* What the exercise asks:
Everything from the first line of the entries through the line containing "let p := pePort e.2" is to be retyped exactly, and nothing beyond it.

* Excerpted data:
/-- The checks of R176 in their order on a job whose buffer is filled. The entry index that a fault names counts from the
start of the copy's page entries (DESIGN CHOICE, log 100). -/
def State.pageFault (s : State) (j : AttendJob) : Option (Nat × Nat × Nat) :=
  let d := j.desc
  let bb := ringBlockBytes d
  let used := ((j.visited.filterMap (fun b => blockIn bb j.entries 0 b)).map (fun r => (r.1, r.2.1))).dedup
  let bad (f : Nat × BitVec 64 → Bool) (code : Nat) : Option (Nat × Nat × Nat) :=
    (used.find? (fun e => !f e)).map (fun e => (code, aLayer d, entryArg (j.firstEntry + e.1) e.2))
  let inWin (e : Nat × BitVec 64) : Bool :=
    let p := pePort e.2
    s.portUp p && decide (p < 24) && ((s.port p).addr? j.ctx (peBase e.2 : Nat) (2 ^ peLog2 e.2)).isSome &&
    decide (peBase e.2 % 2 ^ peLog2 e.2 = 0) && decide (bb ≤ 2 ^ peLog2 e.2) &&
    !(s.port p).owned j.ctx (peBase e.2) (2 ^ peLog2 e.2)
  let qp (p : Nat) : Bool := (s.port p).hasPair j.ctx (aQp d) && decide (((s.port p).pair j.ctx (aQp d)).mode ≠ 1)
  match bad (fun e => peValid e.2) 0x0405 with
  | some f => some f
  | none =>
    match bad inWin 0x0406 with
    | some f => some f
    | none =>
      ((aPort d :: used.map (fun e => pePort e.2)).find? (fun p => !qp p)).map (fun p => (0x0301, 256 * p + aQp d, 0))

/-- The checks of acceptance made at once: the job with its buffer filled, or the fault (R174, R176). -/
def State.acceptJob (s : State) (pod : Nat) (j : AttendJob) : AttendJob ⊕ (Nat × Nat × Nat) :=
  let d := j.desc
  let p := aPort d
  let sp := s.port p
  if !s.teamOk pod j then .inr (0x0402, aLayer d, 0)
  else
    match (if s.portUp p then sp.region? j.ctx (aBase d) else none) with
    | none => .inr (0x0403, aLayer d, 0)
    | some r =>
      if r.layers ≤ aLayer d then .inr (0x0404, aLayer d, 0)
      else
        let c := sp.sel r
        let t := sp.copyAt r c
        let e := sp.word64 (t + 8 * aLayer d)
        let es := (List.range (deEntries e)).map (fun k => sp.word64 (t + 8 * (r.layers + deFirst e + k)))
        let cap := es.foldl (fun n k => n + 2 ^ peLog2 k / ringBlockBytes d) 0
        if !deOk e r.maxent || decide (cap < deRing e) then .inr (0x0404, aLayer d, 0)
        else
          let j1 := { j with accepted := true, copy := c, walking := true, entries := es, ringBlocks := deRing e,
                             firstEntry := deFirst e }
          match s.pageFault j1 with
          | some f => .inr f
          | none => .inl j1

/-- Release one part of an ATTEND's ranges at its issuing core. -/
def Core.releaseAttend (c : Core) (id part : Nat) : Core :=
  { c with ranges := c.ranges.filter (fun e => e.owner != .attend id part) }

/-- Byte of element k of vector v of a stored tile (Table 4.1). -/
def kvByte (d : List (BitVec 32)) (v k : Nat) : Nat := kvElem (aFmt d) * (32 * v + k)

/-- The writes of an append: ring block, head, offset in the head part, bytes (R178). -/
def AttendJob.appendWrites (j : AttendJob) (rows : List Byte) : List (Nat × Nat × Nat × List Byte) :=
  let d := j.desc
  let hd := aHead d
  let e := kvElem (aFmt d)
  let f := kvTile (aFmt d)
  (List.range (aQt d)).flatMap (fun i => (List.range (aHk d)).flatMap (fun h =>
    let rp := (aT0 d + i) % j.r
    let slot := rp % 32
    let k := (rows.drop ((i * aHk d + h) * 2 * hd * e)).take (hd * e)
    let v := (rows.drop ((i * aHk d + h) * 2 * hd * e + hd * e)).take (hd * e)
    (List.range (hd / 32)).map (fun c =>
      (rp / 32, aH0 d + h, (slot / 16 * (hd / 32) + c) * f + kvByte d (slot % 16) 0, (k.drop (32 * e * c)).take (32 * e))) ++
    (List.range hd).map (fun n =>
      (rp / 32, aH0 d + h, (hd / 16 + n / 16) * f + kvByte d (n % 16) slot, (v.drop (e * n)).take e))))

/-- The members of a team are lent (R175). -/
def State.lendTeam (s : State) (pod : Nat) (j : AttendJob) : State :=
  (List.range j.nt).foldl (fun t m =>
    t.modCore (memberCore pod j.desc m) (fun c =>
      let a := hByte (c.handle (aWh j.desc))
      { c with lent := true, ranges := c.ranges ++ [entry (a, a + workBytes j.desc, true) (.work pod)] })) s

* Solution to the exercise:
/-- The checks of R176 in their order on a job whose buffer is filled. The entry index that a fault names counts from the
start of the copy's page entries (DESIGN CHOICE, log 100). -/
def State.pageFault (s : State) (j : AttendJob) : Option (Nat × Nat × Nat) :=
  let d := j.desc
  let bb := ringBlockBytes d
  let used := ((j.visited.filterMap (fun b => blockIn bb j.entries 0 b)).map (fun r => (r.1, r.2.1))).dedup
  let bad (f : Nat × BitVec 64 → Bool) (code : Nat) : Option (Nat × Nat × Nat) :=
    (used.find? (fun e => !f e)).map (fun e => (code, aLayer d, entryArg (j.firstEntry + e.1) e.2))
  let inWin (e : Nat × BitVec 64) : Bool :=
    let p := pePort e.2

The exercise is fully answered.